Significant fuel is added to the controversy surrounding this hypothesis by the poor correlations between the spatial and temporal dynamics of plaque formation and the severity of the observed cognitive deficits. In contrast, cognitive decline in Alzheimer’s is very highly correlated with synaptic loss. This is especially interesting in relation to studies concerning the role that the soluble, non-fibrillar form of beta-amyloid plays in the destruction of synapses.

THE TAU PROTEIN

Neurons cannot survive if the nutrients and other substances essential for maintaining their structure cannot travel inside them, and particularly along their axons. These substances are transported through the axons on a network of microtubules which, like the rails on a railroad, ensure that they are carried to the right destinations. When the microtubules are healthy, the neurons can communicate with one another and carry out the normal cognitive functions of the human brain.

But when the molecules of tau protein—the “ties” that hold these microtubule “rails” together—come undone, the neurons’ internal transportation networks fail, often resulting in the death of the neurons as well. When this neuronal death occurs on a large scale, it destabilizes the brain’s entire neuronal communication network, resulting in cognitive deficits, and sometimes serious ones such as Alzheimer’s.

The term tau pathologies or “tauopathies” designates the entire set of phenomena that result from malfunctions of the tau protein molecules —the “ties” that normally stabilize the microtubules.

The tau protein has six variants, all of which are synthesized from the same gene, located on chromosome 17. However, this gene can be read in six different ways, so there are six different types of messenger RNA for this protein, and hence the six variants.

The tau protein is distinguished by the repetition of a particular motif, designated R for “repeat”, in its amino-acid sequence. It is this motif that enables the tau protein to bind to the microtubules. Three of the six variants of the tau protein repeat this motif three times, while the other three repeat it four times. Hence these two groups are referred to as 3R variants and 4R variants, respectively.

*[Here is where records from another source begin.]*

-- ==== Sys2Proof/Machine/State.lean ====
section
/-! DEFINITION. The state of CORE as plain data (10_state.md R102 to R108), its value after reset (70_reset_and_hazards.md R900,
R901), and the reasons a step is not admitted (60_exceptions.md R800). -/

namespace Sys2Proof.Machine

/-- A line of a Wiegand instance. -/
inductive Line where
  | d0
  | d1
  deriving DecidableEq, Repr

/-- The noise codes (60_exceptions.md R803). Their numbers are `Noise.code` (Flags.lean). -/
inductive Noise where
  | none
  | repeatedEdge
  | pulseTooEarly
  | concurrentLines
  | unexpectedLine
  | badPulseWidth
  | clockTooEarly
  deriving DecidableEq, Repr

/-- The status codes of a host response (60_exceptions.md R801). Their numbers are `Status.code` (Flags.lean). -/
inductive Status where
  | ok
  | busy
  | inval
  | nodev
  | decErr
  deriving DecidableEq, Repr

/-- The response of a host access (30_encoding.md R308). -/
structure Response where
  status : Status
  value : Word
  deriving DecidableEq, Repr

/-- The instance that holds a physical line (10_state.md R106). -/
inductive Owner where
  | w (n : WIdx)
  | cd (j : CdIdx)
  deriving DecidableEq, Repr

/-- A settled value: 0, 1 or UNDEF (10_state.md R105). -/
inductive Settled where
  | off
  | on
  | undef
  deriving DecidableEq, Repr

/-- The one-shot timer of a filter (10_state.md R105). -/
inductive Pend where
  | idle
  | armed (level : Bool) (deadline : Micros)
  deriving DecidableEq, Repr

/-- A Wiegand record W[i] (10_state.md R103). -/
structure Wiegand where
  enabled : Bool
  wasLowD0 : Bool
  wasLowD1 : Bool
  activeLine : Option Line
  word : Word
  bitCount : BitCount
  lastBitTs : Micros
  noise : Noise
  itvlMin : Micros
  itvlMax : Micros
  widthMin : Micros
  widthMax : Micros
  snapTs : Micros
  snapBits : BitCount
  snapWord : Word
  deriving DecidableEq, Repr

/-- A clock-data record CD[j] (10_state.md R104). -/
structure ClockData where
  enabled : Bool
  word : Word
  bitCount : BitCount
  lastClockTs : Micros
  noise : Noise
  periodMin : Micros
  periodMax : Micros
  snapTs : Micros
  snapBits : BitCount
  snapWord : Word
  deriving DecidableEq, Repr

/-- A debounce record DEB[k] (10_state.md R105). -/
structure Debounce where
  holdOnMs : Millis
  holdOffMs : Millis
  settled : Settled
  onCnt : Word
  offCnt : Word
  pend : Pend
  deriving DecidableEq, Repr

/-- What the environment supplies with one step (00_scope.md R13): the descriptor, WDATA, `now`, and the lines for which
EXT_CLAIMED is true. -/
structure StepInput where
  desc : Descriptor
  wdata : Word
  now : Micros
  ext : List LineId
  deriving DecidableEq, Repr

/-- The machine. The state of CORE is `w1` to `claim` (10_state.md R102); the other fields are the model's own: they carry the
configuration (R108), the operands of the step in progress (R107), its response and the steps to come (logs 1 to 6). -/
structure State where
  /-- The configuration, fixed for a run (10_state.md R108). -/
  cfg : Config
  /-- W[0]. -/
  w1 : Wiegand
  /-- W[1]. -/
  w2 : Wiegand
  /-- CD[0]. -/
  cd1 : ClockData
  /-- CD[1]. -/
  cd2 : ClockData
  /-- DEB[0] to DEB[N_DI − 1]. -/
  deb : List Debounce
  /-- The claim table: (line, holder), lines strictly rising; an unlisted line is claimed by none (log 11). -/
  claim : List (LineId × Owner)
  /-- `now` of the step in progress, and of the last step between steps (60_exceptions.md R814). -/
  now : Micros
  /-- No step has been taken since the last block reset (R814). -/
  fresh : Bool
  /-- WDATA of the step in progress (30_encoding.md R307). -/
  wdata : Word
  /-- The lines with EXT_CLAIMED true at the step in progress (10_state.md R107). -/
  extClaimed : List LineId
  /-- The response of the last step; none for an EVT or SYS step (30_encoding.md R308). -/
  resp : Option Response
  /-- The steps to come, in order (20_memory.md R208; log 2). -/
  inputs : List StepInput
  deriving DecidableEq, Repr

/-- CORE raises no exception and no step of it halts (60_exceptions.md R800): there is no fault, so this type is empty. Safe. -/
inductive Fault where
  deriving DecidableEq, Repr

/-- Why a step is not admitted (60_exceptions.md R800). A refused step has no effect: the state after it is the state before. -/
inductive Refusal where
  /-- An arm of `exec` without a meaning. No arm is. Safe. -/
  | notModelled (mnemonic : String)
  /-- `step`, and the meanings of an event or expiry of a filter that does not exist: an EVT or SYS that is no operation
  (30_encoding.md R313). Safe: the spec gives it no step. -/
  | notAnOperation
  /-- `step`: `now` + 2^42 reaches 2^64 (60_exceptions.md R814, 93_implementation_defined.md). Safe: a premise of every run. -/
  | timeBaseExhausted
  /-- `step`: the first step after a block reset is not stamped T_RESET (R814). Safe: such a run is not one of the spec's. -/
  | notAtTReset
  /-- `step`: `now` is below that of the step before (R814). Safe. -/
  | timeDecreased
  /-- `step`: `now` is past the deadline of a pending debounce timer (43_debounce.md R602 (b)). Safe. -/
  | pastDeadline
  /-- `step`: a line event of a filter, or a host access to its registers, at or after the deadline of its pending timer
  (R602 (c)). Safe. -/
  | filterDue
  /-- The meaning of EXPIRE: no timer of the filter is pending with `now` as its deadline (R602 (d)). Safe. -/
  | expireNotDue
  deriving DecidableEq, Repr

/-- The "reset" column of 10_state.md R103. -/
def Wiegand.reset (c : Config) : Wiegand where
  enabled := false
  wasLowD0 := false
  wasLowD1 := false
  activeLine := none
  word := 0
  bitCount := 0
  lastBitTs := 0
  noise := .none
  itvlMin := c.wItvlMinRst
  itvlMax := c.wItvlMaxRst
  widthMin := c.wWidthMinRst
  widthMax := c.wWidthMaxRst
  snapTs := 0
  snapBits := 0
  snapWord := 0

/-- The "reset" column of 10_state.md R104. -/
def ClockData.reset (c : Config) : ClockData where
  enabled := false
  word := 0
  bitCount := 0
  lastClockTs := 0
  noise := .none
  periodMin := c.cdPeriodMinRst
  periodMax := c.cdPeriodMaxRst
  snapTs := 0
  snapBits := 0
  snapWord := 0

/-- The "reset" column of 10_state.md R105. -/
def Debounce.reset (c : Config) : Debounce where
  holdOnMs := c.debOnMsRst
  holdOffMs := c.debOffMsRst
  settled := .undef
  onCnt := 0
  offCnt := 0
  pend := .idle

/-- The machine right after power-on or block reset under a configuration (70_reset_and_hazards.md R900, R901): every record at
its reset column, every line unclaimed, the next step due at T_RESET, and no step to come yet (logs 2, 4, 5, 6). -/
def State.resetFor (c : Config) : State where
  cfg := c
  w1 := .reset c
  w2 := .reset c
  cd1 := .reset c
  cd2 := .reset c
  deb := List.replicate c.nDi (.reset c)
  claim := []
  now := c.tReset
  fresh := true
  wdata := 0
  extClaimed := []
  resp := none
  inputs := []

/-- The machine right after reset, under the example configuration of 95_test_vectors.md. DESIGN CHOICE (log 1), unsafe: the
spec leaves the parameters `OPEN`, so no statement rests on their values here. -/
def State.reset : State := State.resetFor Config.vectors

end Sys2Proof.Machine
end

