-- ==== Sys2Proof/Machine/Dispatch.lean ====
section
/-! DEFINITION. The dispatch of an operation to its meaning: one arm per row of 30_encoding.md R310, in the table's order. -/

namespace Sys2Proof.Machine

-- The meaning of an operation in the state that holds its operands.
def exec (i : Instr) (s : State) : Host.Outcome State Fault Refusal :=
  match i with
  | .wrWEnabled n => Sys2Proof.Machine.execWrWEnabled n s
  | .rdWEnabled n => Sys2Proof.Machine.execRdWEnabled n s
  | .rdWDataTs n => Sys2Proof.Machine.execRdWDataTs n s
  | .rdWDataBits n => Sys2Proof.Machine.execRdWDataBits n s
  | .rdWDataWord n => Sys2Proof.Machine.execRdWDataWord n s
  | .rdWNoise n => Sys2Proof.Machine.execRdWNoise n s
  | .rdWItvlMin n => Sys2Proof.Machine.execRdWItvlMin n s
  | .wrWItvlMin n => Sys2Proof.Machine.execWrWItvlMin n s
  | .rdWItvlMax n => Sys2Proof.Machine.execRdWItvlMax n s
  | .wrWItvlMax n => Sys2Proof.Machine.execWrWItvlMax n s
  | .rdWWidthMin n => Sys2Proof.Machine.execRdWWidthMin n s
  | .wrWWidthMin n => Sys2Proof.Machine.execWrWWidthMin n s
  | .rdWWidthMax n => Sys2Proof.Machine.execRdWWidthMax n s
  | .wrWWidthMax n => Sys2Proof.Machine.execWrWWidthMax n s
  | .evWD0 n level => Sys2Proof.Machine.execEvWD0 n level s
  | .evWD1 n level => Sys2Proof.Machine.execEvWD1 n level s
  | .wrCdEnabled j => Sys2Proof.Machine.execWrCdEnabled j s
  | .rdCdEnabled j => Sys2Proof.Machine.execRdCdEnabled j s
  | .rdCdDataTs j => Sys2Proof.Machine.execRdCdDataTs j s
  | .rdCdDataBits j => Sys2Proof.Machine.execRdCdDataBits j s
  | .rdCdDataWord j => Sys2Proof.Machine.execRdCdDataWord j s
  | .rdCdNoise j => Sys2Proof.Machine.execRdCdNoise j s
  | .rdCdPeriodMin j => Sys2Proof.Machine.execRdCdPeriodMin j s
  | .wrCdPeriodMin j => Sys2Proof.Machine.execWrCdPeriodMin j s
  | .rdCdPeriodMax j => Sys2Proof.Machine.execRdCdPeriodMax j s
  | .wrCdPeriodMax j => Sys2Proof.Machine.execWrCdPeriodMax j s
  | .evCdClk j data => Sys2Proof.Machine.execEvCdClk j data s
  | .rdDiDeb k => Sys2Proof.Machine.execRdDiDeb k s
  | .rdDiOnMs k => Sys2Proof.Machine.execRdDiOnMs k s
  | .wrDiOnMs k => Sys2Proof.Machine.execWrDiOnMs k s
  | .rdDiOffMs k => Sys2Proof.Machine.execRdDiOffMs k s
  | .wrDiOffMs k => Sys2Proof.Machine.execWrDiOffMs k s
  | .rdDiOnCnt k => Sys2Proof.Machine.execRdDiOnCnt k s
  | .rdDiOffCnt k => Sys2Proof.Machine.execRdDiOffCnt k s
  | .evDiIn k level => Sys2Proof.Machine.execEvDiIn k level s
  | .sysExpire k level => Sys2Proof.Machine.execSysExpire k level s
  | .sysReset => Sys2Proof.Machine.execSysReset s

end Sys2Proof.Machine
end

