/-- R520: from an enabled instance with no bit, n clock events inside the window leave min(n, 64) bits, the word of the inverted
samples with the first most significant, and the last timestamp. The events are the next steps, at times that do not decrease and pass
no deadline (R814, R602), and the word is 0, as R130 has it where the bit count is 0. -/
def Obligations.ClockDataDecodingLaw : Prop :=
  ∀ (j : CdIdx) (s : State) (es : List (Bool × Micros)),
    (s.cd j).enabled = true → (s.cd j).bitCount = 0 → (s.cd j).word = 0 →
    s.fresh = false → s.inputs = es.map (fun e => eventAt (.evCdClk j e.1) e.2) → s.NoDeadlinePasses →
    TimesRise s.now (es.map Prod.snd) → IntervalsFit (s.cd j).periodMin (s.cd j).periodMax (es.map Prod.snd) →
    ∃ t, Host.Core.run Sys2Proof.core es.length s = .next t ∧
      (t.cd j).bitCount.toNat = min es.length 64 ∧
      (t.cd j).word.toNat = msbFirst ((es.take 64).map fun e => !e.1) ∧
      (∀ e, es.getLast? = some e → (t.cd j).lastClockTs = e.2) ∧ (t.cd j).noise = (s.cd j).noise

/-! ## Debounce -/

/-- R600, R601, R617: an event of the pending timer's level changes nothing; any other arms the timer for its level with the deadline
`now` + hold time × 1000, which does not wrap under the premise of R814. -/
def Obligations.DebounceEventArmsTheTimer : Prop :=
  ∀ (k : DiIdx) (l : Bool) (s : State) (d : Debounce), s.filter k = some d → s.now.toNat + 2 ^ 42 < 2 ^ 64 →
    ∃ t e, exec (.evDiIn k l) s = .next t ∧ t.resp = none ∧ OnlyDebounce k s t ∧ t.filter k = some e ∧
      ((∃ due, d.pend = .armed l due) → e = d) ∧
      ((∀ due, d.pend ≠ .armed l due) →
        ∃ due, e = { d with pend := .armed l due } ∧
          due.toNat = s.now.toNat + (if l then d.holdOnMs else d.holdOffMs).toNat * 1000)

/-- R603, R618: the expiry of a pending timer at its deadline leaves it idle; a sample equal to the armed level commits that level, and
counts it once if it was not settled; another sample commits nothing. -/
def Obligations.ExpiryCommitsTheArmedLevel : Prop :=
  ∀ (k : DiIdx) (r L : Bool) (s : State) (d : Debounce), s.filter k = some d → d.pend = .armed L s.now →
    ∃ t, exec (.sysExpire k r) s = .next t ∧ t.resp = none ∧ OnlyDebounce k s t ∧
      t.filter k = some
        (if r = L ∧ L = true ∧ d.settled ≠ .on then { d with pend := .idle, settled := .on, onCnt := d.onCnt + 1 }
        else if r = L ∧ L = false ∧ d.settled ≠ .off then { d with pend := .idle, settled := .off, offCnt := d.offCnt + 1 }
        else { d with pend := .idle })

/-- R622: every host access to a filter completes in its own step with OK or INVAL. -/
def Obligations.DebounceAccessesNeverBlock : Prop :=
  ∀ (k : DiIdx) (i : Instr) (s : State) (d : Debounce), s.filter k = some d → target i = .di k → isHostOp i →
    ∃ t a, exec i s = .next t ∧ t.resp = some a ∧ (a.status = .ok ∨ a.status = .inval)

/-- R620: once the timer of a filter is not armed for level L and L is not settled, no run without an event of level L on its input
settles L. An event of the other level before the deadline re-arms the timer, so a glitch of L is never committed. -/
def Obligations.GlitchIsNeverSettled : Prop :=
  (∀ (k : DiIdx) (L : Bool) (s : State) (d : Debounce), s.filter k = some d →
    (∃ due, d.pend = .armed L due) →
    ∃ t e, exec (.evDiIn k (!L)) s = .next t ∧ t.filter k = some e ∧ (∀ due, e.pend ≠ .armed L due) ∧
      e.settled = d.settled ∧ e.onCnt = d.onCnt ∧ e.offCnt = d.offCnt) ∧
  (∀ (k : DiIdx) (L : Bool) (s t : State) (d e : Debounce),
    RunWith (fun s _ => s.nextOp ≠ some (.evDiIn k L)) s t → s.filter k = some d → t.filter k = some e →
    (∀ due, d.pend ≠ .armed L due) → d.settled ≠ Settled.ofLevel L →
    (∀ due, e.pend ≠ .armed L due) ∧ e.settled ≠ Settled.ofLevel L)
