/-! ### Clock-data records (R130) -/

/-- R130: a clock edge keeps the bits, drops them, or appends one to a word that is not full. -/
theorem clockEdge_bitsInv (data : Bool) (now : Micros) {r : ClockData} (h : r.BitsInv) : (clockEdge data now r).BitsInv := by
  obtain ⟨hbits, hsnap⟩ := h
  obtain ⟨-, -, -, -, hsame, -⟩ := clockEdge_settings data now r
  refine ⟨?_, by rw [hsame]; exact hsnap⟩
  have htimeout := clockDataTimeout_bitsFit now hbits
  rcases clockEdge_cases data now r with ⟨-, h⟩ | ⟨-, -, h⟩ | ⟨-, -, -, h⟩ | ⟨-, -, hroom, h⟩ <;> rw [h]
  · exact hbits
  · exact bitsFit_zero
  · exact htimeout
  · exact htimeout.append hroom (clockBit_lt_two data)

theorem ClockData.reset_bitsInv (c : Config) : (ClockData.reset c).BitsInv := ⟨bitsFit_zero, by simp [ClockData.reset]⟩

theorem ClockData.BitsInv.enabled {r : ClockData} (h : r.BitsInv) : (clockDataEnabled r).BitsInv := ⟨bitsFit_zero, h.2⟩

theorem ClockData.BitsInv.disabled {r : ClockData} (h : r.BitsInv) : { r with enabled := false }.BitsInv := h

theorem ClockDataChange.bitsInv {s : State} {j : CdIdx} {r : ClockData} (change : ClockDataChange s j r)
    (h : (s.cd j).BitsInv) : r.BitsInv := by
  cases change with
  | edge data => exact clockEdge_bitsInv data s.now h
  | periodMin | periodMax | clearNoise => exact h
  | capture _ _ =>
    obtain ⟨hfit, -⟩ := h
    exact ⟨hfit, hfit.1⟩

theorem ClockDataChange.enabled_eq {s : State} {j : CdIdx} {r : ClockData} (change : ClockDataChange s j r) :
    r.enabled = (s.cd j).enabled := by
  cases change with
  | edge data => exact (clockEdge_settings data s.now (s.cd j)).1
  | periodMin | periodMax | clearNoise | capture _ _ => rfl

/-! ### Debounce records (R133; 43_debounce.md R602 (b)) -/

/-- The deadline of a pending timer does not lie before a time. -/
def Debounce.NotPast (now : Micros) (d : Debounce) : Prop := ∀ L deadline, d.pend = .armed L deadline → now ≤ deadline

/-- The invariants of one debounce record at a time. -/
def Debounce.RecordInv (now : Micros) (d : Debounce) : Prop := d.CountInv ∧ d.NotPast now

theorem Debounce.notPast_of_idle {now : Micros} {d : Debounce} (h : d.pend = .idle) : d.NotPast now := by
  intro L deadline hp
  rw [h] at hp
  cases hp

theorem Debounce.countInv_iff_of_undef {d : Debounce} (hd : d.settled = .undef) :
    d.CountInv ↔ d.onCnt = 0 ∧ d.offCnt = 0 := by
  simp only [CountInv, hd]

theorem Debounce.countInv_iff_of_on {d : Debounce} (hd : d.settled = .on) :
    d.CountInv ↔ d.onCnt = d.offCnt ∨ d.onCnt = d.offCnt + 1 := by
  simp only [CountInv, hd]

theorem Debounce.countInv_iff_of_off {d : Debounce} (hd : d.settled = .off) :
    d.CountInv ↔ d.offCnt = d.onCnt ∨ d.offCnt = d.onCnt + 1 := by
  simp only [CountInv, hd]

/-- A commit counts its own level, which the other level's count may lead by one (R133). -/
theorem debounceExpire_countInv (level sample : Bool) {d : Debounce} (h : d.CountInv) :
    (debounceExpire level sample d).CountInv := by
  rcases debounceExpire_cases level sample d with ⟨-, he⟩ | ⟨-, -, hset, he⟩ | ⟨-, -, hset, he⟩ <;> rw [he]
  · exact h
  · cases hd : d.settled with
    | undef =>
      obtain ⟨hon, hoff⟩ := (Debounce.countInv_iff_of_undef hd).mp h
      exact .inr (by rw [hon, hoff])
    | on => exact absurd hd hset
    | off =>
      rcases (Debounce.countInv_iff_of_off hd).mp h with heq | heq
      · exact .inr (by rw [heq])
      · exact .inl heq.symm
  · cases hd : d.settled with
    | undef =>
      obtain ⟨hon, hoff⟩ := (Debounce.countInv_iff_of_undef hd).mp h
      exact .inr (by rw [hon, hoff])
    | off => exact absurd hd hset
    | on =>
      rcases (Debounce.countInv_iff_of_on hd).mp h with heq | heq
      · exact .inr (by rw [heq])
      · exact .inl heq.symm

theorem debounceExpire_pend (level sample : Bool) (d : Debounce) : (debounceExpire level sample d).pend = .idle := by
  rcases debounceExpire_cases level sample d with ⟨-, he⟩ | ⟨-, -, -, he⟩ | ⟨-, -, -, he⟩ <;> rw [he]

/-- Under the premise of R814 a timer is armed for a deadline that is not before now. -/
theorem debounceEvent_notPast {now : Micros} (hnow : timeFits now = true) (level : Bool) {d : Debounce} (h : d.NotPast now) :
    (debounceEvent level now d).NotPast now := by
  rcases debounceEvent_cases level now d with ⟨-, he⟩ | ⟨-, he⟩ <;> rw [he]
  · exact h
  · intro L deadline hp
    obtain ⟨-, rfl⟩ := Pend.armed.inj hp
    rw [BitVec.le_def, toNat_deadline hnow]
    exact Nat.le_add_right _ _

theorem debounceEvent_countInv (level : Bool) (now : Micros) {d : Debounce} (h : d.CountInv) :
    (debounceEvent level now d).CountInv := by
  rcases debounceEvent_cases level now d with ⟨-, he⟩ | ⟨-, he⟩ <;> rw [he] <;> exact h

theorem debounceReconfig_recordInv (now : Micros) (d : Debounce) : (debounceReconfig d).RecordInv now :=
  ⟨⟨rfl, rfl⟩, Debounce.notPast_of_idle rfl⟩

theorem Debounce.reset_recordInv (now : Micros) (c : Config) : (Debounce.reset c).RecordInv now :=
  ⟨⟨rfl, rfl⟩, notPast_of_idle rfl⟩

theorem DebounceChange.recordInv {s : State} {d e : Debounce} (change : DebounceChange s d e) (hnow : timeFits s.now = true)
    (h : d.RecordInv s.now) : e.RecordInv s.now := by
  obtain ⟨hcount, hpast⟩ := h
  cases change with
  | event level => exact ⟨debounceEvent_countInv level s.now hcount, debounceEvent_notPast hnow level hpast⟩
  | expire level sample _ =>
    exact ⟨debounceExpire_countInv level sample hcount, Debounce.notPast_of_idle (debounceExpire_pend level sample d)⟩
  | onMs ms | offMs ms => exact debounceReconfig_recordInv s.now _

/-- R133 as the spec words it follows from its inductive form. -/
theorem Debounce.CountInv.apart_at_most_one {d : Debounce} (h : d.CountInv) :
    d.onCnt = d.offCnt ∨ d.onCnt = d.offCnt + 1 ∨ d.offCnt = d.onCnt + 1 := by
  cases hd : d.settled with
  | undef =>
    obtain ⟨hon, hoff⟩ := (Debounce.countInv_iff_of_undef hd).mp h
    exact .inl (hon.trans hoff.symm)
  | on => exact ((countInv_iff_of_on hd).mp h).imp_right .inl
  | off => exact ((countInv_iff_of_off hd).mp h).imp Eq.symm .inr

end Sys2Proof.Machine
end

section
/-! The claim invariant (10_state.md R132) through a claim, a release and a step that does neither. -/

namespace Sys2Proof.Machine

theorem claimsBecome_of_claimPair {s t : State} {p : LinePair} {o : Owner} (h : t.claim = (s.claimPair p o).claim) :
    ClaimsBecome p (some o) s t := by
  intro ln
  simp only [State.claimOf, h, claimAt_claimPair]
  exact ⟨fun hln => if_pos hln, fun hln => if_neg hln⟩

theorem claimsBecome_of_releasePair {s t : State} {p : LinePair} (h : t.claim = (s.releasePair p).claim) :
    ClaimsBecome p none s t := by
  intro ln
  simp only [State.claimOf, h, claimAt_releasePair]
  exact ⟨fun hln => if_pos hln, fun hln => if_neg hln⟩

/-- No line of a pair that is not held has a claim. -/
theorem claimOf_eq_none_of_pair_free {s : State} {p : LinePair} (h : s.pairHeld p = false) {ln : LineId} (hln : hasLine p ln) :
    s.claimOf ln = none := by
  obtain ⟨hfirst, hsecond⟩ := Bool.or_eq_false_iff.mp h
  rcases hln with rfl | rfl
  · exact claimAt_of_not_held hfirst
  · exact claimAt_of_not_held hsecond

section
variable {s t : State} {o : Owner}

theorem State.ClaimInv.of_same_claims (h : s.ClaimInv) (hcfg : t.cfg = s.cfg) (hclaim : t.claim = s.claim)
    (henabled : ∀ p, t.ownerEnabled p = s.ownerEnabled p) : t.ClaimInv := by
  obtain ⟨hwf, hiff⟩ := h
  refine ⟨by rw [hclaim]; exact hwf, fun ln p => ?_⟩
  rw [State.claimOf, hclaim, henabled, hcfg]
  exact hiff ln p

/-- A decoder that finds both its lines free and takes them: no other enabled decoder can have one of them. -/
theorem State.ClaimInv.claimed (h : s.ClaimInv) (hcfg : t.cfg = s.cfg) (hfree : s.pairHeld (linesOf s.cfg o) = false)
    (hclaim : t.claim = (s.claimPair (linesOf s.cfg o) o).claim) (hon : t.ownerEnabled o = true)
    (hothers : ∀ p, p ≠ o → t.ownerEnabled p = s.ownerEnabled p) : t.ClaimInv := by
  obtain ⟨hwf, hiff⟩ := h
  refine ⟨by rw [hclaim]; exact claimWf_claimPair hwf _ _, fun ln p => ?_⟩
  obtain ⟨htaken, hkept⟩ := claimsBecome_of_claimPair hclaim ln
  rw [hcfg]
  by_cases hln : hasLine (linesOf s.cfg o) ln
  · have hnone := claimOf_eq_none_of_pair_free hfree hln
    rw [htaken hln]
    constructor
    · rintro ⟨⟩
      exact ⟨hon, hln⟩
    · rintro ⟨hp, hlnp⟩
      by_contra hne
      have hpo : p ≠ o := fun heq => hne (congrArg some heq.symm)
      have hold := (hiff ln p).mpr ⟨(hothers p hpo).symm.trans hp, hlnp⟩
      rw [hnone] at hold
      cases hold
  · rw [hkept hln, hiff]
    by_cases hpo : p = o
    · subst hpo; simp only [hln, and_false]
    · rw [hothers p hpo]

Because 4R tau proteins have one additional binding site, they stabilize the microtubule filaments inside the neurons more effectively than the 3R variants do, thus encouraging longer, more rigid axons. Thus the shape of the neurons can be modulated by the type of tau protein variant expressed.

This diagram shows microtubules anchored by 3R tau proteins (left) and 4R tau proteins (right).

In addition to the type of tau protein variant expressed (3R or 4R), the stabilization of the microtubules can be modulated even more finely by the degree of phosphorylation of the tau protein molecules.

Phosphorylation is a process whereby a phosphate group binds to certain amino acids of a protein. The tau protein has numerous sites where phosphorylation can occur, and the greater the number of phosphate groups that bind to such sites on a tau protein, the less that protein interacts with the microtubules, until ultimately it can become detached from them completely. Tau protein molecules that are thus deactivated by excess phosphorylation then bind to one another to form pairs of spiral filaments. These filaments in turn bind to one another to produce the neurofibrillary tangles that gradually invade the neuron and disrupt its functioning until it is destroyed.  

Just what causes the increased phosphorylation of the tau protein remains an open question. One hypothesis is that free radicals, due to the presence of beta-amyloid, are the culprits, and that they act by causing the neuron’s cell membrane to deteriorate. Calcium ions and beta-amyloid fragments could then penetrate the neuron more readily and overactivate certain kinase proteins, some of which control the phosphorylation of tau proteins.